One woman has found the perfect solution for not losing her car keys: she implanted her key in her arm.
Software engineer Amie DD took the car-shaped key fob that Tesla gives owners to unlock their vehicle, and implanted part of it in her arm, which allows her to open her Tesla with her body rather than a traditional key.
She documented the entire process in a video as well as on the site Hackaday, you can get an excellent look at the step-by-step process there.
Essentially she took the valet card for her Tesla Model 3 and removed the chip from the physical card that allows the car to be unlocked. Then, with the help of a body-modification studio and a gentleman named Pineapple, she was able to implant that card into her forearm.
In order to make it safe, she had the card encased in biopolymer. She told The Verge that the hack works; however, her arm is still swollen where the implant was placed, which makes it so she needs to be very close to the vehicle for it to work.
I’ll record it and post it when I’m home from @defcon next week!! pic.twitter.com/qMo71MSycM
— Amie DD (@amiedoubleD) August 11, 2019
Amie says she’s ordered two more keys and plans to have a Tesla service technician come out to her home and show her how he pairs the keys to her vehicle.
Amie’s hack isn’t the only Tesla hack we’ve come across this week.

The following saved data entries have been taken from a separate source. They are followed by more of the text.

-- ==== Sys2Proof/Laws/State.lean ====
section
/-! SUPPORT. One lemma for each field that an update of the state leaves alone. -/

namespace Sys2Proof.Machine
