-- ==== Sys2Proof/Tests/Slice0.lean ====
section
/-! SUPPORT. Tests: decoding from words written out by the spec's encoding tables, an ill-formed term for each static
check, single steps with results taken from the spec, and a witness for the hypotheses of each statement. -/

namespace Sys2Proof.Tests

-- one proof after another: the threads' stacks fit the check's memory
set_option Elab.async false

open Sys2Proof Sys2Proof.Machine Sys2Proof.Claims

/-! ### Decoding -/

/-- A format A instruction with no modifier: its operands and its type. -/
def fi (d a b c : Opnd) (t : Ty) (imm : Imm) : FmtA :=
  { d, a, b, c, ma := ⟨false, false⟩, mb := ⟨false, false⟩, mc := ⟨false, false⟩, clamp := .none, dscale := 0, k := 0,
    z := false, t, imm }
def fa (d a b c : Opnd) (t : Ty) : FmtA := fi d a b c t .none
def fm (d a b c : Opnd) (t : Ty) (k : Fin 8) (z : Bool) : FmtA := { fa d a b c t with k, z }

/-- A format M instruction: D = s6, BASE = s7, one byte, no index. -/
def mr : FmtM :=
  { d := 6, base := 7, idx := none, pol := .own, ord := .none, sys := false, sz := .s1, k := 0, z := false, am := .base,
    off := .off16 0 }

/-- The words decode to the instruction and its length. -/
def decodesTo (l : List (List (BitVec 32) × Instr × Nat)) : Bool :=
  l.all (fun p => match decode p.1 with
    | .ok r => r == (p.2.1, p.2.2)
    | .error _ => false)

/-- OP 0x01, FN 0 to 16: D = s5, A = s6, B = s7, T = i32 (R50, R85). -/
theorem test_decode_ialu : decodesTo [
    ([0x01C61404, 0x00080000], .add (fa (.r 5) (.r 6) (.r 7) (.r 0) .i32), 8),
    ([0x01C61404, 0x00480000], .sub (fa (.r 5) (.r 6) (.r 7) (.r 0) .i32), 8),
    ([0x01C61404, 0x00880000], .and (fa (.r 5) (.r 6) (.r 7) (.r 0) .i32), 8),
    ([0x01C61404, 0x00C80000], .or (fa (.r 5) (.r 6) (.r 7) (.r 0) .i32), 8),
    ([0x01C61404, 0x01080000], .xor (fa (.r 5) (.r 6) (.r 7) (.r 0) .i32), 8),
    ([0x01C61404, 0x01480000], .andn (fa (.r 5) (.r 6) (.r 7) (.r 0) .i32), 8),
    ([0x01C61404, 0x01880000], .orn (fa (.r 5) (.r 6) (.r 7) (.r 0) .i32), 8),
    ([0x01C61404, 0x01C80000], .shl (fa (.r 5) (.r 6) (.r 7) (.r 0) .i32), 8),
    ([0x01C61404, 0x02080000], .shr (fa (.r 5) (.r 6) (.r 7) (.r 0) .i32), 8),
    ([0x01C61404, 0x02480000], .sar (fa (.r 5) (.r 6) (.r 7) (.r 0) .i32), 8),
    ([0x01C61404, 0x02880000], .rol (fa (.r 5) (.r 6) (.r 7) (.r 0) .i32), 8),
    ([0x01C61404, 0x02C80000], .ror (fa (.r 5) (.r 6) (.r 7) (.r 0) .i32), 8),
    ([0x01C61404, 0x03080000], .min (fa (.r 5) (.r 6) (.r 7) (.r 0) .i32), 8),
    ([0x01C61404, 0x03480000], .max (fa (.r 5) (.r 6) (.r 7) (.r 0) .i32), 8),
    ([0x01C61404, 0x03880000], .slt (fa (.r 5) (.r 6) (.r 7) (.r 0) .i32), 8),
    ([0x01C61404, 0x03C80000], .seq (fa (.r 5) (.r 6) (.r 7) (.r 0) .i32), 8),
    ([0x01C61404, 0x04080000], .sne (fa (.r 5) (.r 6) (.r 7) (.r 0) .i32), 8)] = true := by decide

/-- OP 0x01, FN 17 to 23: D = q1, A = q6, T = n16. -/
theorem test_decode_ialu_unary : decodesTo [
    ([0x00268404, 0x04540000], .clz (fa (.q 1) (.q 6) (.r 0) (.r 0) .n16), 8),
    ([0x00268404, 0x04940000], .ctz (fa (.q 1) (.q 6) (.r 0) (.r 0) .n16), 8),
    ([0x00268404, 0x04D40000], .popc (fa (.q 1) (.q 6) (.r 0) (.r 0) .n16), 8),
    ([0x00268404, 0x05140000], .brev (fa (.q 1) (.q 6) (.r 0) (.r 0) .n16), 8),
    ([0x00268404, 0x05540000], .bswap (fa (.q 1) (.q 6) (.r 0) (.r 0) .n16), 8),
    ([0x00268404, 0x05940000], .sext (fa (.q 1) (.q 6) (.r 0) (.r 0) .n16), 8),
    ([0x00268404, 0x05D40000], .zext (fa (.q 1) (.q 6) (.r 0) (.r 0) .n16), 8)] = true := by decide

/-- OP 0x02 and 0x04: MADD has a third source, SEL tests C. -/
theorem test_decode_imul : decodesTo [
    ([0x01C61408, 0x000C0000], .mul (fa (.r 5) (.r 6) (.r 7) (.r 0) .i64), 8),
    ([0x01C61408, 0x004C0000], .mulh (fa (.r 5) (.r 6) (.r 7) (.r 0) .i64), 8),
    ([0x01C61408, 0x008C0000], .div (fa (.r 5) (.r 6) (.r 7) (.r 0) .i64), 8),
    ([0x01C61408, 0x00CC0000], .rem (fa (.r 5) (.r 6) (.r 7) (.r 0) .i64), 8),
    ([0x91C61408, 0x01180000], .madd (fa (.r 5) (.r 6) (.r 7) (.r 9) .n32), 8),
    ([0x91C61410, 0x00000000], .sel (fa (.r 5) (.r 6) (.r 7) (.r 9) .i8), 8)] = true := by decide

/-- OP 0x03, 0x05 and 0x06: EXT and INS of 8 bits at bit 3, MOVI of both lengths, LEA of −4. -/
theorem test_decode_bitf : decodesTo [
    ([0x0006140D, 0x000C0000, 0x00000803], .ext (fi (.r 5) (.r 6) (.r 0) (.r 0) .i64 (.w32 0x803)), 12),
    ([0x0006140D, 0x005C0000, 0x00000803], .ins (fi (.r 5) (.r 6) (.r 0) (.r 0) .n64 (.w32 0x803)), 12),
    ([0x00001415, 0x00000000, 0x80000001], .movi (.r 5) (.w32 0x80000001), 12),
    ([0x00008816, 0x00000000, 0x89ABCDEF, 0x01234567], .movi (.q 2) (.w64 0x0123456789ABCDEF), 16),
    ([0x00001419, 0x00000000, 0xFFFFFFFC], .lea (.r 5) 0xFFFFFFFC, 12)] = true := by decide

/-- OP 0x10 and 0x11, T = f64; FFMA with −A, |B|, sat11 and DSCALE −3. -/
theorem test_decode_falu : decodesTo [
    ([0x01C61440, 0x002C0000], .fadd (fa (.r 5) (.r 6) (.r 7) (.r 0) .f64), 8),
    ([0x01C61440, 0x006C0000], .fsub (fa (.r 5) (.r 6) (.r 7) (.r 0) .f64), 8),
    ([0x01C61440, 0x00AC0000], .fmul (fa (.r 5) (.r 6) (.r 7) (.r 0) .f64), 8),
    ([0x01C61440, 0x00EC0000], .fdiv (fa (.r 5) (.r 6) (.r 7) (.r 0) .f64), 8),
    ([0x00061440, 0x012C0000], .fsqrt (fa (.r 5) (.r 6) (.r 0) (.r 0) .f64), 8),
    ([0x01C61440, 0x016C0000], .fmin (fa (.r 5) (.r 6) (.r 7) (.r 0) .f64), 8),
    ([0x01C61440, 0x01AC0000], .fmax (fa (.r 5) (.r 6) (.r 7) (.r 0) .f64), 8),
    ([0x91C61444, 0x00283724], .ffma { fa (.r 5) (.r 6) (.r 7) (.r 9) .f32 with ma := ⟨true, false⟩, mb := ⟨false, true⟩, clamp := .sat11, dscale := 13 }, 8)] = true := by decide
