-- ==== Sys2Proof/Machine/Detector.lean ====
section
/-! DEFINITION. Trip Detection (chapter 3): the events of SCn#, OCn# and PGn and the expiries of the four detector
timers. A change of a pin is an event only where it changes the level (00_scope.md 6.3, log 7), and while RESET# is
asserted only the pin itself changes (R54, R121). An expiry command is the expiry itself: it is taken whenever its timer
runs (log 5), and has no effect when it does not (R8, log 6). -/

namespace Sys2Proof.Machine

/-- An assertion of SCn#: the level record, and in INRUSH or ON a trip at once (R32, R35). -/
def State.takeScAssertion (s : State) (n : Branch) : State :=
  let s := s.updBr n fun r => { r with scLevel := true }
  match (s.br n).state with
  | .inrush => s.takeTrip n .sc .inrush
  | .on => s.takeTrip n .sc .on
  | .off | .queued | .dead | .lockout | .shed => s

/-- An assertion of OCn#: the level record, and in ON the overcurrent (R48). -/
def State.takeOcAssertion (s : State) (n : Branch) : State :=
  let s := s.updBr n fun r => { r with ocLevel := true }
  if (s.br n).state = .on then s.overcurrent n else s

/-- A release of OCn#: the level record, and a running OC qualify timer is cancelled (R49). -/
def State.takeOcRelease (s : State) (n : Branch) : State :=
  s.updBr n fun r => { r with ocLevel := false, ocQualify := none }

/-- An assertion of PGn: in INRUSH with blanking done the completion, in ON the end of a PG loss (R42, R50). -/
def State.takePgAssertion (s : State) (n : Branch) : State :=
  let s := s.updBr n fun r => { r with pgLevel := true }
  if (s.br n).blankingDone then s.complete n
  else if (s.br n).state = .on then s.updBr n fun r => { r with pgLoss := none }
  else s

/-- A release of PGn: in ON the PG-loss timer starts (R43, R50). -/
def State.takePgRelease (s : State) (n : Branch) : State :=
  let s := s.updBr n fun r => { r with pgLevel := false }
  if (s.br n).state = .on then s.updBr n fun r => { r with pgLoss := some (pgLossTicks s.pgqual) } else s

/-- The expiry of the OC qualify timer of a branch in ON: a trip with cause OC (R49). -/
def State.expireOcQualify (s : State) (n : Branch) : State :=
  if (s.br n).ocQualify.isNone then s
  else
    let s := s.updBr n fun r => { r with ocQualify := none }
    if (s.br n).state = .on then s.takeTrip n .oc .on else s

/-- The expiry of the PG-loss timer of a branch in ON: a trip with cause PGLOSS (R51). -/
def State.expirePgLoss (s : State) (n : Branch) : State :=
  if (s.br n).pgLoss.isNone then s
  else
    let s := s.updBr n fun r => { r with pgLoss := none }
    if (s.br n).state = .on then s.takeTrip n .pgloss .on else s

/-- The expiry of the blanking timer: blanking is done, and with PGn asserted the close completes (R41). -/
def State.expireBlanking (s : State) (n : Branch) : State :=
  if (s.br n).blanking.isNone then s
  else
    let s := s.updBr n fun r => { r with blanking := none }
    if (s.br n).state = .inrush ∧ (s.br n).pgLevel then s.complete n else s

/-- The expiry of the rise timer: a NORISE trip if PGn is released (R44). -/
def State.expireRise (s : State) (n : Branch) : State :=
  if (s.br n).rise.isNone then s
  else
    let s := s.updBr n fun r => { r with rise := none }
    if (s.br n).state = .inrush ∧ ¬(s.br n).pgLevel then s.takeTrip n .norise .inrush else s

/-- SC_ASSERTION (R35). -/
def execScAssertion (n : Branch) (s : State) : Host.Outcome State Fault Refusal :=
  .next (if s.pins.sc[n] then s
    else { s with pins.sc := s.pins.sc.set n true }.whenRunning fun s => s.takeScAssertion n)

/-- SC_RELEASE (R38). -/
def execScRelease (n : Branch) (s : State) : Host.Outcome State Fault Refusal :=
  .next (if !s.pins.sc[n] then s
    else { s with pins.sc := s.pins.sc.set n false }.whenRunning fun s =>
      s.updBr n fun r => { r with scLevel := false })

/-- OC_ASSERTION (R48). -/
def execOcAssertion (n : Branch) (s : State) : Host.Outcome State Fault Refusal :=
  .next (if s.pins.oc[n] then s
    else { s with pins.oc := s.pins.oc.set n true }.whenRunning fun s => s.takeOcAssertion n)

/-- OC_RELEASE (R49). -/
def execOcRelease (n : Branch) (s : State) : Host.Outcome State Fault Refusal :=
  .next (if !s.pins.oc[n] then s
    else { s with pins.oc := s.pins.oc.set n false }.whenRunning fun s => s.takeOcRelease n)

/-- PG_ASSERTION (R42). -/
def execPgAssertion (n : Branch) (s : State) : Host.Outcome State Fault Refusal :=
  .next (if s.pins.pg[n] then s
    else { s with pins.pg := s.pins.pg.set n true }.whenRunning fun s => s.takePgAssertion n)

/-- PG_RELEASE (R50). -/
def execPgRelease (n : Branch) (s : State) : Host.Outcome State Fault Refusal :=
  .next (if !s.pins.pg[n] then s
    else { s with pins.pg := s.pins.pg.set n false }.whenRunning fun s => s.takePgRelease n)

/-- OC_QUALIFY_EXPIRY (R49). -/
def execOcQualifyExpiry (n : Branch) (s : State) : Host.Outcome State Fault Refusal :=
  .next (s.whenClocked fun s => s.expireOcQualify n)

/-- PG_LOSS_EXPIRY (R51). -/
def execPgLossExpiry (n : Branch) (s : State) : Host.Outcome State Fault Refusal :=
  .next (s.whenClocked fun s => s.expirePgLoss n)

/-- BLANKING_EXPIRY (R41). -/
def execBlankingExpiry (n : Branch) (s : State) : Host.Outcome State Fault Refusal :=
  .next (s.whenClocked fun s => s.expireBlanking n)

/-- RISE_EXPIRY (R44). -/
def execRiseExpiry (n : Branch) (s : State) : Host.Outcome State Fault Refusal :=
  .next (s.whenClocked fun s => s.expireRise n)

end Sys2Proof.Machine
end

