/-! ### Load manager -/

/-- An assertion of a stress input while the other is released is a rise of raw stress: it starts the qualify timer for
STRESSQUAL x 1 ms, or with STRESSQUAL 0 raises qualified stress, with its shed step and recall; while the other is asserted
it changes the level record alone (R87, R88, R89, R91, R97 to R100, R105; a rise in SHEDDING, which cannot be taken,
log 17). -/
def Obligations.StressAssertionQualifies : Prop :=
  ∀ (s : State), s.running →
    (s.pins.supovl = false →
      let u := { s with load.supovl := true, pins.supovl := true }
      (s.load.buslo = true → exec (.stressInputAssertion .supovl) s = .next u)
      ∧ (s.load.buslo = false → s.load.stressqual ≠ 0 →
        exec (.stressInputAssertion .supovl) s =
          .next { u with load.qualifyTimer := some (s.load.stressqual.toNat * 1000) })
      ∧ (s.load.buslo = false → s.load.stressqual = 0 →
        ∃ t, exec (.stressInputAssertion .supovl) s = .next t ∧ RiseEffect u t))
    ∧ (s.pins.buslo = false →
      let u := { s with load.buslo := true, pins.buslo := true }
      (s.load.supovl = true → exec (.stressInputAssertion .buslo) s = .next u)
      ∧ (s.load.supovl = false → s.load.stressqual ≠ 0 →
        exec (.stressInputAssertion .buslo) s =
          .next { u with load.qualifyTimer := some (s.load.stressqual.toNat * 1000) })
      ∧ (s.load.supovl = false → s.load.stressqual = 0 →
        ∃ t, exec (.stressInputAssertion .buslo) s = .next t ∧ RiseEffect u t))

/-- A release of a stress input while the other is released is a fall of raw stress: the qualify timer is cancelled, and
a qualified stress falls, in SHEDDING with the HOLD state entered for HOLD x 100 ms; while the other is asserted the
release changes the level record alone (R87, R88, R89, R92). -/
def Obligations.StressReleaseEndsTheEpisode : Prop :=
  ∀ (s : State) (i : StressInput), s.running →
    (match i with | .supovl => s.pins.supovl = true | .buslo => s.pins.buslo = true) →
    let u := match i with
      | .supovl => { s with load.supovl := false, pins.supovl := false }
      | .buslo => { s with load.buslo := false, pins.buslo := false }
    let other := match i with
      | .supovl => s.load.buslo
      | .buslo => s.load.supovl
    (other = true → exec (.stressInputRelease i) s = .next u)
    ∧ (other = false → s.load.qualified = false →
      exec (.stressInputRelease i) s = .next { u with load.qualifyTimer := none })
    ∧ (other = false → s.load.qualified = true → s.load.mode ≠ .shedding →
      exec (.stressInputRelease i) s = .next { u with load.qualifyTimer := none, load.qualified := false })
    ∧ (other = false → s.load.qualified = true → s.load.mode = .shedding →
      exec (.stressInputRelease i) s = .next
        { u with
          load.qualifyTimer := none, load.qualified := false, load.mode := .hold, load.shedTimer := none,
          load.exhausted := false, load.holdTimer := some (s.load.holdTime.toNat * 100000) })
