/-! ### `State.latch` -/

@[simp] theorem State.latch_time : (s.latch src).time = s.time := rfl
@[simp] theorem State.latch_branches : (s.latch src).branches = s.branches := rfl
@[simp] theorem State.latch_pgqual : (s.latch src).pgqual = s.pgqual := rfl
@[simp] theorem State.latch_arbiter : (s.latch src).arbiter = s.arbiter := rfl
@[simp] theorem State.latch_load : (s.latch src).load = s.load := rfl
@[simp] theorem State.latch_estop : (s.latch src).estop = s.estop := rfl
@[simp] theorem State.latch_log : (s.latch src).log = s.log := rfl
@[simp] theorem State.latch_digest : (s.latch src).digest = s.digest := rfl
@[simp] theorem State.latch_irq : (s.latch src).irq = { s.irq with pending := s.irq.pending.add src } := rfl
@[simp] theorem State.latch_sig : (s.latch src).sig = s.sig := rfl
@[simp] theorem State.latch_window : (s.latch src).window = s.window := rfl
@[simp] theorem State.latch_pins : (s.latch src).pins = s.pins := rfl
@[simp] theorem State.latch_free : (s.latch src).free = s.free := rfl
@[simp] theorem State.latch_grantWait : (s.latch src).grantWait = s.grantWait := rfl
@[simp] theorem State.latch_pending : (s.latch src).pending = s.pending := rfl

/-! ### `State.withResult` -/

@[simp] theorem State.withResult_time : (s.withResult rc).time = s.time := rfl
@[simp] theorem State.withResult_branches : (s.withResult rc).branches = s.branches := rfl
@[simp] theorem State.withResult_pgqual : (s.withResult rc).pgqual = s.pgqual := rfl
@[simp] theorem State.withResult_arbiter : (s.withResult rc).arbiter = s.arbiter := rfl
@[simp] theorem State.withResult_load : (s.withResult rc).load = s.load := rfl
@[simp] theorem State.withResult_estop : (s.withResult rc).estop = s.estop := rfl
@[simp] theorem State.withResult_log : (s.withResult rc).log = s.log := rfl
@[simp] theorem State.withResult_digest : (s.withResult rc).digest = s.digest := rfl
@[simp] theorem State.withResult_irq : (s.withResult rc).irq = s.irq := rfl
@[simp] theorem State.withResult_sig : (s.withResult rc).sig = s.sig := rfl
@[simp] theorem State.withResult_window : (s.withResult rc).window = { s.window with result := rc } := rfl
@[simp] theorem State.withResult_pins : (s.withResult rc).pins = s.pins := rfl
@[simp] theorem State.withResult_free : (s.withResult rc).free = s.free := rfl
@[simp] theorem State.withResult_grantWait : (s.withResult rc).grantWait = s.grantWait := rfl
@[simp] theorem State.withResult_pending : (s.withResult rc).pending = s.pending := rfl

/-! ### `State.withWstat` -/

@[simp] theorem State.withWstat_time : (s.withWstat ws).time = s.time := rfl
@[simp] theorem State.withWstat_branches : (s.withWstat ws).branches = s.branches := rfl
@[simp] theorem State.withWstat_pgqual : (s.withWstat ws).pgqual = s.pgqual := rfl
@[simp] theorem State.withWstat_arbiter : (s.withWstat ws).arbiter = s.arbiter := rfl
@[simp] theorem State.withWstat_load : (s.withWstat ws).load = s.load := rfl
@[simp] theorem State.withWstat_estop : (s.withWstat ws).estop = s.estop := rfl
@[simp] theorem State.withWstat_log : (s.withWstat ws).log = s.log := rfl
@[simp] theorem State.withWstat_digest : (s.withWstat ws).digest = s.digest := rfl
@[simp] theorem State.withWstat_irq : (s.withWstat ws).irq = s.irq := rfl
@[simp] theorem State.withWstat_sig : (s.withWstat ws).sig = s.sig := rfl
@[simp] theorem State.withWstat_window : (s.withWstat ws).window = { s.window with wstat := ws } := rfl
@[simp] theorem State.withWstat_pins : (s.withWstat ws).pins = s.pins := rfl
@[simp] theorem State.withWstat_free : (s.withWstat ws).free = s.free := rfl
@[simp] theorem State.withWstat_grantWait : (s.withWstat ws).grantWait = s.grantWait := rfl
@[simp] theorem State.withWstat_pending : (s.withWstat ws).pending = s.pending := rfl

Security researcher Truman Kain debuted his Surveillance Detection Scout at Defcon this year.
Kain’s hack essentially transforms the Model 3 into a surveillance bot that can spot, track, and store license plates as well as faces that it encounters.
To make it work, he essentially hacked into the dashboard of the Tesla Model S using the USB port on the dashboard and made it so the vehicle’s built-in cameras were being used as a surveillance system rather than to just detect the presence of nearby vehicles.
“It’s meant to be another set of eyes, to help out and tell you it’s seen a license plate following you over multiple days or even multiple turns of a single trip.”
Of course, there’s definitely a risk that the car following you every day might just be a neighbor with a similar work schedule.